Photoacoustic and thermoacoustic imaging for biomedical applications

Abstract

Based on the measurement of ultrasonic waves induced by electromagnetic pulses, photoacoustic imaging and thermoacoustic imaging can reveal optical or dielectric properties of tissues that are closely related to the physiological and pathological status of tissues and they have became the promising clinical imaging modalities. In this paper, a high frame rate tomography instrument with 64-channel parallel data-acquisition system was designed and developed for photoacoustic biomedical imaging. In the system, the pulse-laser-induced ultrasonic signals are converted to voltage signals by a 128-element linear ultrasound transducer array.
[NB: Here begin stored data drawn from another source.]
-- ==== Sys2Proof/Machine/Ops.lean ====
section
/-! DEFINITION. The named operations every meaning is written over: memory (20_memory), registers and banks (10_state
R103 to R105), status registers (R106 to R108), the program counter (R110 to R112, 40_dispatch R412), stores with the
self-modifying-code check (70_reset R1120), the guard every instruction passes (40_dispatch R410), and taking and
returning from an exception (60_exceptions R1061, R1070), and the marks of parts that hold no value (10_state R121). -/

namespace Sys2Proof.Machine

/-! ## Memory: one byte -/

/-- Addresses at least `lo`, strictly rising and below 2^32; no byte that an unlisted address reads as. -/
def memWfFrom : Nat → Memory → Bool
  | _, [] => true
  | lo, (k, v) :: rest => decide (lo ≤ k) && decide (k < 2 ^ 32) && v != unlistedByte && memWfFrom (k + 1) rest

/-- The canonical form of a memory. -/
def Memory.wf (m : Memory) : Bool := memWfFrom 0 m

/-- The byte at an address (20_memory R201: every byte holds a value). -/
def memGet : Memory → Nat → Byte
  | [], _ => unlistedByte
  | (k, v) :: rest, a => if k = a then v else memGet rest a

/-- A memory without the address `a`. -/
def memErase (m : Memory) (a : Nat) : Memory := m.filter fun cell => cell.1 != a

/-- A pair put before the first larger address. -/
def memInsert : Memory → Nat → Byte → Memory
  | [], a, b => [(a, b)]
  | (k, v) :: rest, a, b => if a < k then (a, b) :: (k, v) :: rest else (k, v) :: memInsert rest a b

/-- One byte written, keeping the canonical form. -/
def memSet (m : Memory) (a : Nat) (b : Byte) : Memory :=
  if b = unlistedByte then memErase m a else memInsert (memErase m a) a b

/-- `M[a]`. -/
def readByte (m : Memory) (a : Word) : Byte := memGet m a.toNat

/-- `MemWrite(a, 1, v)` (20_memory R204). -/
def writeByte (m : Memory) (a : Word) (b : Byte) : Memory := memSet m a.toNat b

/-! ## Memory: wider accesses, built in one place (20_memory R202 to R210) -/

/-- `MemRead(a, 2)`, little-endian, the address sums wrapping (R203). -/
def readHalf (m : Memory) (a : Word) : BitVec 16 := readByte m (a + 1#32) ++ readByte m a

/-- `MemRead(a, 4)` (R203). -/
def readWord (m : Memory) (a : Word) : Word :=
  bytesWord (readByte m a) (readByte m (a + 1#32)) (readByte m (a + 2#32)) (readByte m (a + 3#32))

/-- Bytes written from `a` upwards, the addresses wrapping (R204). -/
def writeBytes (m : Memory) (a : Word) : List Byte → Memory
  | [] => m
  | b :: rest => writeBytes (writeByte m a b) (a + 1#32) rest

/-- The two bytes of a halfword, lowest address first (R202). -/
def halfBytes (v : BitVec 16) : List Byte := [v.extractLsb' 0 8, v.extractLsb' 8 8]

/-- `a AND NOT 3`. -/
def alignWord (a : Word) : Word := a &&& ~~~3#32

/-- `a AND NOT 1`. -/
def alignHalf (a : Word) : Word := a &&& ~~~1#32

/-- `ROR(v, n)` for n at most 31 (00_scope R14). -/
def ror (v : Word) (n : Nat) : Word := v >>> n ||| v <<< (32 - n)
The 128-channel signals are acquired by the 64-channel parallel data-acquisition system twice through the 2:1 multiplexer, and the OPO (optical parametric oscillator) laser provides laser with a pulse repetition rate of 15 Hz. Therefore, the acquisition rate can reach about 7 frames per second and photoacoustic images can be displayed dynamically. Based on the above signal acquisition system, biomedical application of photoacoustic imaging was explored and successfully performed. Fast photoacoustic tomography for flow-field visualization was demonstrated by flowing object. Thermoacoustic tomography was developed to detection of low-density foreign targets in small animals which was indistinguishable with X-ray. All the experimental results show that photoacoustic and thermoacoustic imaging with fast parallel data-acquisition system is a highly-efficient approach for functional imaging of biomedical tissues.